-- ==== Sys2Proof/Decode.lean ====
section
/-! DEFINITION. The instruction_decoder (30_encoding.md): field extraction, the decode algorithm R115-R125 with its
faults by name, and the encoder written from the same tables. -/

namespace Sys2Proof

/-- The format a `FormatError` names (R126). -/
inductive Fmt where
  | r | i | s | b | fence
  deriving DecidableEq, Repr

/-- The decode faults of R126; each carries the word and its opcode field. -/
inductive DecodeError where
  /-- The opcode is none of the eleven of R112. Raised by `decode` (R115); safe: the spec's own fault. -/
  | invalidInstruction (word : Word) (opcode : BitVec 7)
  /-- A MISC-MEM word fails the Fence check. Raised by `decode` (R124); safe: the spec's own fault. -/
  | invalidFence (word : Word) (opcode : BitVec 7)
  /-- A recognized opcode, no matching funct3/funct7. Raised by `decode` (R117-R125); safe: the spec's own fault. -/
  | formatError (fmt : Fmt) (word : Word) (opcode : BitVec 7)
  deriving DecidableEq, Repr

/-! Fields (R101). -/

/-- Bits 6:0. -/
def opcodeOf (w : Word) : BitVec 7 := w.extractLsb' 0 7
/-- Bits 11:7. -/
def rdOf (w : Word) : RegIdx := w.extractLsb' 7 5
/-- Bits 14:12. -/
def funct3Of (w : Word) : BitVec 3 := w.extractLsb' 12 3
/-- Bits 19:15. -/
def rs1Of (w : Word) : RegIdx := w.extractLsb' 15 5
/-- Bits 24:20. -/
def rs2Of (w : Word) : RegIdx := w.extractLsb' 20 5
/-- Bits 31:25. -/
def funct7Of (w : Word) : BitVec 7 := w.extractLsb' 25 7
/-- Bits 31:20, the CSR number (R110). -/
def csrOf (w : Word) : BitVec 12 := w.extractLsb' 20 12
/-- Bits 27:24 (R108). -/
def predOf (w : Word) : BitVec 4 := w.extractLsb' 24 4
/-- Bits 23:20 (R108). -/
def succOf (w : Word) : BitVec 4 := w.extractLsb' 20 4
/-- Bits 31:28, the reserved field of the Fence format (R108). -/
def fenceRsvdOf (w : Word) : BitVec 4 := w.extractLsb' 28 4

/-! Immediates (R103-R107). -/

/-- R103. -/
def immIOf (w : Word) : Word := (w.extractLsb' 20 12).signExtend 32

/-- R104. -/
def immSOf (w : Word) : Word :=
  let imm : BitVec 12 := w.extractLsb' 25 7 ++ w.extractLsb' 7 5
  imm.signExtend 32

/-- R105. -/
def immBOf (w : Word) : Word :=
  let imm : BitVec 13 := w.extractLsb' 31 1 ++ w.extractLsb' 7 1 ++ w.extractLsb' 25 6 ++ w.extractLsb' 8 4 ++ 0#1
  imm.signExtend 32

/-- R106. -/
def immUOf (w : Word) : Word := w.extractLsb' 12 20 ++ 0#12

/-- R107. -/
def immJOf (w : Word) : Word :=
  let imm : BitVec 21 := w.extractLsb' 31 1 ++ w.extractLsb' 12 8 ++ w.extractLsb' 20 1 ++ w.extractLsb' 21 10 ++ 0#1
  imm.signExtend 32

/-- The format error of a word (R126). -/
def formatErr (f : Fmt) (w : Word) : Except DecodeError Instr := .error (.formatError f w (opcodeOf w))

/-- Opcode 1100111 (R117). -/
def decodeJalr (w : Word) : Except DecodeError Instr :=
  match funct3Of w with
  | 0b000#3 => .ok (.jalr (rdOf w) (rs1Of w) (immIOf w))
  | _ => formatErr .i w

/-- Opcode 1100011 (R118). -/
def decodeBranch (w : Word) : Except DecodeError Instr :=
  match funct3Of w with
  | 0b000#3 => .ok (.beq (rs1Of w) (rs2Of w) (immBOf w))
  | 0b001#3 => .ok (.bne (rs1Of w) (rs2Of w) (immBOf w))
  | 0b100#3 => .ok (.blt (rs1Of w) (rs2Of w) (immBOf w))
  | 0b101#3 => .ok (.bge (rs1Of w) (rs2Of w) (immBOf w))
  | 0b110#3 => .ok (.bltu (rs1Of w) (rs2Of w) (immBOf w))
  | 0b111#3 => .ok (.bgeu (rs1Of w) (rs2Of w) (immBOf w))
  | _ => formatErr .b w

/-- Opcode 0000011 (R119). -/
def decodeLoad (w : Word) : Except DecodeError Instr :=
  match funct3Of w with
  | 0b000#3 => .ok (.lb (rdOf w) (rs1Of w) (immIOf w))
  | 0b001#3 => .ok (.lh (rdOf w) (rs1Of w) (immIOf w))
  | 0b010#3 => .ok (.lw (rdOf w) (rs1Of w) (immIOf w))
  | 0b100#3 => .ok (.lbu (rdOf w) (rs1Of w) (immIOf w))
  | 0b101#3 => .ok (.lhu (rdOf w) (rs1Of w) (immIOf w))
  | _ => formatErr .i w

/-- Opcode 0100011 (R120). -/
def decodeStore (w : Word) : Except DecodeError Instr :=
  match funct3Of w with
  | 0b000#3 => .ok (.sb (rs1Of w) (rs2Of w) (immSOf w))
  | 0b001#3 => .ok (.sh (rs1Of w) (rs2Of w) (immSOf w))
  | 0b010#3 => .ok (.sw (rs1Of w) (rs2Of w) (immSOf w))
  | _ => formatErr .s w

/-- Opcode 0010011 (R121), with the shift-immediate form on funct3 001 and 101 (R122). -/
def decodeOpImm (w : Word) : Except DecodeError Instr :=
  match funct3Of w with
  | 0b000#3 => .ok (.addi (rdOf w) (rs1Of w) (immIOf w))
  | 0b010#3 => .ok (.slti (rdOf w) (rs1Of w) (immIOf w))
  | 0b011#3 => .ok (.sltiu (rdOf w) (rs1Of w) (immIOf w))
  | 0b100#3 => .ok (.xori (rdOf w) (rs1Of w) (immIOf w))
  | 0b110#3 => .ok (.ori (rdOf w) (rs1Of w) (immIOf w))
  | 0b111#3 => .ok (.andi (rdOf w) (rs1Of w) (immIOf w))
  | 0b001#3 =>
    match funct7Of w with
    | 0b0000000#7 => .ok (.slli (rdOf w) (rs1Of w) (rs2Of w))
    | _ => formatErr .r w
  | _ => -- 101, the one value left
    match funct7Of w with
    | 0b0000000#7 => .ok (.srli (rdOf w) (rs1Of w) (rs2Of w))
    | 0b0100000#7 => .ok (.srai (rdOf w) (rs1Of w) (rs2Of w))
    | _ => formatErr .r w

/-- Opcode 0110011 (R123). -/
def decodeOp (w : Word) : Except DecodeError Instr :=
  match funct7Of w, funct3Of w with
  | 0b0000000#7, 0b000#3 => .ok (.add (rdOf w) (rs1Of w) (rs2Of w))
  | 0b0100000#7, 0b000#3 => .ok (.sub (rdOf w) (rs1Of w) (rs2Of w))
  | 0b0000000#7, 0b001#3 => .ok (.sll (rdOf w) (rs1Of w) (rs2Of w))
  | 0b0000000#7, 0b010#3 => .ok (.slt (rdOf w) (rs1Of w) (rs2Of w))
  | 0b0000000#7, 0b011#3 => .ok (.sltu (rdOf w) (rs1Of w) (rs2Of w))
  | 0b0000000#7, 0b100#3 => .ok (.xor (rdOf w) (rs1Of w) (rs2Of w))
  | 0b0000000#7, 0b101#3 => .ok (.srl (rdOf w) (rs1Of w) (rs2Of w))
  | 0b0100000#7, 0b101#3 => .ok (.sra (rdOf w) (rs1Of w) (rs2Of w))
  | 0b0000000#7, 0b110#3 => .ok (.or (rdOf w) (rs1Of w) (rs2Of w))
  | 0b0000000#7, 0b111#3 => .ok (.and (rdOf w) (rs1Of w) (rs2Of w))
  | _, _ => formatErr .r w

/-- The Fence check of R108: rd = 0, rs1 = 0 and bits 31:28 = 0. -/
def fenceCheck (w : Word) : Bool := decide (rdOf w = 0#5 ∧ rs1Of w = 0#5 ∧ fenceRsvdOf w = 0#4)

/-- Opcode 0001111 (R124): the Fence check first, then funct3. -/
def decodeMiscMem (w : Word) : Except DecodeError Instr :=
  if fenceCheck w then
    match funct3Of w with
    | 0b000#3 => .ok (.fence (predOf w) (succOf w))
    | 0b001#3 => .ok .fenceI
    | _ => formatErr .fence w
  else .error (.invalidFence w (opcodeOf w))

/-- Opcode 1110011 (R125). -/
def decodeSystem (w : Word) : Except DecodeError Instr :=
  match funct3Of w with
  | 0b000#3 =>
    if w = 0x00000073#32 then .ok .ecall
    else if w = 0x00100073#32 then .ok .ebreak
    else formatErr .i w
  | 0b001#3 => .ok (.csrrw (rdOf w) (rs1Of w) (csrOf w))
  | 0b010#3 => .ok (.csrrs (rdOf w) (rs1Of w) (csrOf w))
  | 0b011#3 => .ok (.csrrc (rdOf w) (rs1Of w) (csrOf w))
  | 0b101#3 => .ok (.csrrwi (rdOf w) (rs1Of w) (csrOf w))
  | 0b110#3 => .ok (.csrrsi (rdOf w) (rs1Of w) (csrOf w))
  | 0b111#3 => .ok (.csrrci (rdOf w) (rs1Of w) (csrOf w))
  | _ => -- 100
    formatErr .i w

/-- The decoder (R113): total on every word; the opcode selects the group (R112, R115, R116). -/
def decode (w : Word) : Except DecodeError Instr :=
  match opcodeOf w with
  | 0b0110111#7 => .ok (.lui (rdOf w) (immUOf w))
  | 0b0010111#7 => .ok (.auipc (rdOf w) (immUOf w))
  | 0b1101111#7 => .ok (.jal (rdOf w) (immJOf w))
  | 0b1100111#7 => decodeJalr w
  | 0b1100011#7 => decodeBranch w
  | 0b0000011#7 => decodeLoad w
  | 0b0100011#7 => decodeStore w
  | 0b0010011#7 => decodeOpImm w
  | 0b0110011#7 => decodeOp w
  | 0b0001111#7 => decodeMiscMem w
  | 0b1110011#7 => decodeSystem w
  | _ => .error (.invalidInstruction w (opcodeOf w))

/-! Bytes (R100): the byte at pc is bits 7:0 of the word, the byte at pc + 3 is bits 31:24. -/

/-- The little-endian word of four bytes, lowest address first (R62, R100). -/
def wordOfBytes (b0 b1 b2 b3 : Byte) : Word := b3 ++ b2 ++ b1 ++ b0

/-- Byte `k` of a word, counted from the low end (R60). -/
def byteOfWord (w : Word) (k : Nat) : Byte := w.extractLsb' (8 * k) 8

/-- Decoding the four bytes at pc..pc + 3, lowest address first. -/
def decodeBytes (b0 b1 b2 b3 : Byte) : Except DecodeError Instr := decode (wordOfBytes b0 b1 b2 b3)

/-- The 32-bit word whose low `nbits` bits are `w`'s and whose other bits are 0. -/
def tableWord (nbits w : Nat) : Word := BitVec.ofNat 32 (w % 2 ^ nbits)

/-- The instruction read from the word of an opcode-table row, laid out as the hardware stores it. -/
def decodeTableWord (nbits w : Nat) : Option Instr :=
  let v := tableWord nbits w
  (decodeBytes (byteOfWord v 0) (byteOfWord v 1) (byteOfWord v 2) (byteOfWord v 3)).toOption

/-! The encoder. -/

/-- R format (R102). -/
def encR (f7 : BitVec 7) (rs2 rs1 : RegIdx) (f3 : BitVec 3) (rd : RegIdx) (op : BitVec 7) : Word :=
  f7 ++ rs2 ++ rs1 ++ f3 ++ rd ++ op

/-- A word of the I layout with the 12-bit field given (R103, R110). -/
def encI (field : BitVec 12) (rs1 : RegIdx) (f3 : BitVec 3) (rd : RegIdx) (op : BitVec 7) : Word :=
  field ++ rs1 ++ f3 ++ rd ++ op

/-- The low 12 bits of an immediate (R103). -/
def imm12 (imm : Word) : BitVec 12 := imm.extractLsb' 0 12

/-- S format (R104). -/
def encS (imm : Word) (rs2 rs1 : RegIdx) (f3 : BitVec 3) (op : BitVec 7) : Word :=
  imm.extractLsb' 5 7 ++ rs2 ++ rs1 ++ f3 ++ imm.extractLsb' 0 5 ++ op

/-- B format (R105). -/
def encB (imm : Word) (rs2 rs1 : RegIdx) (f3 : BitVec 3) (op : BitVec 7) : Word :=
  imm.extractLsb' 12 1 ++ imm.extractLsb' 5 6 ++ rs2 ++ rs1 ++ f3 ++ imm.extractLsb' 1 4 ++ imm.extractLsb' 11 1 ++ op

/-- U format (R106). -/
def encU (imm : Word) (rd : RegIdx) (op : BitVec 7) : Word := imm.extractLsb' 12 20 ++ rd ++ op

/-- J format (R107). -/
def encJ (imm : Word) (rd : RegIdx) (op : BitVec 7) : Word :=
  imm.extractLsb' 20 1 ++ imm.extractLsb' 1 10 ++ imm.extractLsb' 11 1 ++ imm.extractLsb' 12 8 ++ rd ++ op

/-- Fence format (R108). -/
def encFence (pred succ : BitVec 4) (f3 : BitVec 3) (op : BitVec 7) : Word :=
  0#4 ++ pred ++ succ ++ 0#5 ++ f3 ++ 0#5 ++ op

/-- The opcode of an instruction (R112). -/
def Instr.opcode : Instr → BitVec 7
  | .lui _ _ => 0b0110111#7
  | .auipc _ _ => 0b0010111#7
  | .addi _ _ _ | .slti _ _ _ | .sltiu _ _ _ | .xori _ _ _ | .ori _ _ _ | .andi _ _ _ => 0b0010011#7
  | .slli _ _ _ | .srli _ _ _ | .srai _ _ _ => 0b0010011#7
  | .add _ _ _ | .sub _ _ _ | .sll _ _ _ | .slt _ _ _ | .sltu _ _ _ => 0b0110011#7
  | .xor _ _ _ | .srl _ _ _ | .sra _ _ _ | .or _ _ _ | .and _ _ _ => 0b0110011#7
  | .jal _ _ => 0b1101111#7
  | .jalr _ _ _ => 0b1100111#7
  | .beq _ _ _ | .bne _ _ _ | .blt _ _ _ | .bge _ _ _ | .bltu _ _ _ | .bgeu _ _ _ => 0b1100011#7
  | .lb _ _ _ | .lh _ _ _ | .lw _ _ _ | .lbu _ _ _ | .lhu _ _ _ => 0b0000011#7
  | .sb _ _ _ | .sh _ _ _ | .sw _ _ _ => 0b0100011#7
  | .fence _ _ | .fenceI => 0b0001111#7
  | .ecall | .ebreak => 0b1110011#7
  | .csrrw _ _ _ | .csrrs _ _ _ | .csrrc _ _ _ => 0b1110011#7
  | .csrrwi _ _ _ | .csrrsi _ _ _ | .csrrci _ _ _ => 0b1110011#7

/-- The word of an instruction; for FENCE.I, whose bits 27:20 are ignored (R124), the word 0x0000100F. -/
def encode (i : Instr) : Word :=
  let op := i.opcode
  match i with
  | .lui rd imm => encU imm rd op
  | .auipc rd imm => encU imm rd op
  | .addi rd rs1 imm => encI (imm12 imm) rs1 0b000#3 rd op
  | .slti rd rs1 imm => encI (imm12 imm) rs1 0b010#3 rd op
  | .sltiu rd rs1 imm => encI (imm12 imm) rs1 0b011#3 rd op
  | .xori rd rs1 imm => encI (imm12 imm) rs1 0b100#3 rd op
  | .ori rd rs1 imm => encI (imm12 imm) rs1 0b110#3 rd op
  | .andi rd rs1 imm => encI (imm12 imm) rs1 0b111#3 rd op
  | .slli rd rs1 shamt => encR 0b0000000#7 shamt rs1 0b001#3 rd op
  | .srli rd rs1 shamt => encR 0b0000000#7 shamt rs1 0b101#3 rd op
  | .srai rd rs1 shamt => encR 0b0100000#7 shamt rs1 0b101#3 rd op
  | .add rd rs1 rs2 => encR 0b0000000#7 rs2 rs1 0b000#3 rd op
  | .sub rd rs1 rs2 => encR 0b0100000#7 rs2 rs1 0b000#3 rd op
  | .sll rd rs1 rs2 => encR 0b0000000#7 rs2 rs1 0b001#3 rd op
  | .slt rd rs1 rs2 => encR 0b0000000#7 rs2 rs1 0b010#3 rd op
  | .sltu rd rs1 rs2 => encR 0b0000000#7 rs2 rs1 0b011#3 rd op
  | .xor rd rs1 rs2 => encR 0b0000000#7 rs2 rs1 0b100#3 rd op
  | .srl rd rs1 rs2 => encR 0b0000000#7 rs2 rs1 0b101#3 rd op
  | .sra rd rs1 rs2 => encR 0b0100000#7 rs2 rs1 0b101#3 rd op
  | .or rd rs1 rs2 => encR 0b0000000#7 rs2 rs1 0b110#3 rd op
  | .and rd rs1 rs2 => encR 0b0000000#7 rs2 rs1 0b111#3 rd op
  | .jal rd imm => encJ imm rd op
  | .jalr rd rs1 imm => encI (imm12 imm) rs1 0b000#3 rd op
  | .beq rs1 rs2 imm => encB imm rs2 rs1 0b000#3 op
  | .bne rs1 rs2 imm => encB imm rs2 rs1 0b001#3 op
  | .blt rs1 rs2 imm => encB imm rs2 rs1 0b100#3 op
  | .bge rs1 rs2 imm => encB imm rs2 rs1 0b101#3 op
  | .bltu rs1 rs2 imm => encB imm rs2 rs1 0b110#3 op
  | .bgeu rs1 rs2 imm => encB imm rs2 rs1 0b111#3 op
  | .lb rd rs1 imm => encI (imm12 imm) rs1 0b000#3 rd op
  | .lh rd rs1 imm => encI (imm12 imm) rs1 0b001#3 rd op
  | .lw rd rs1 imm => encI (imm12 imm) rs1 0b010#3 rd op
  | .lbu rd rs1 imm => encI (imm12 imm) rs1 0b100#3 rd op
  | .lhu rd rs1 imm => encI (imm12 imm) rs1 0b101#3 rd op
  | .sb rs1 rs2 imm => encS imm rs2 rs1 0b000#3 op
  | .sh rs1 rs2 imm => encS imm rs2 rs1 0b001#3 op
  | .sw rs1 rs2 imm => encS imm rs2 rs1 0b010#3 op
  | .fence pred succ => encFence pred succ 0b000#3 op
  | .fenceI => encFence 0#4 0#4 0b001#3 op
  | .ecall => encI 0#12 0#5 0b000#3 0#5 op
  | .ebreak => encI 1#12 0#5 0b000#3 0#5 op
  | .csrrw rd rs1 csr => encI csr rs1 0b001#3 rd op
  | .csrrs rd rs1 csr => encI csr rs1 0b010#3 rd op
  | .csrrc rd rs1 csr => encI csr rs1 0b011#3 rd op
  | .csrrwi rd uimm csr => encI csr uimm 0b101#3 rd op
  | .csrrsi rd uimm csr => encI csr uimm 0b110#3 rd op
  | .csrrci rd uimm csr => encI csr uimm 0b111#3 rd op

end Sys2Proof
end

• [YOUR ASSIGNMENT]
The answer is a single number, the count of lines in the records that contain the string "sltu".

• [ANSWER TO THE EXERCISE]
3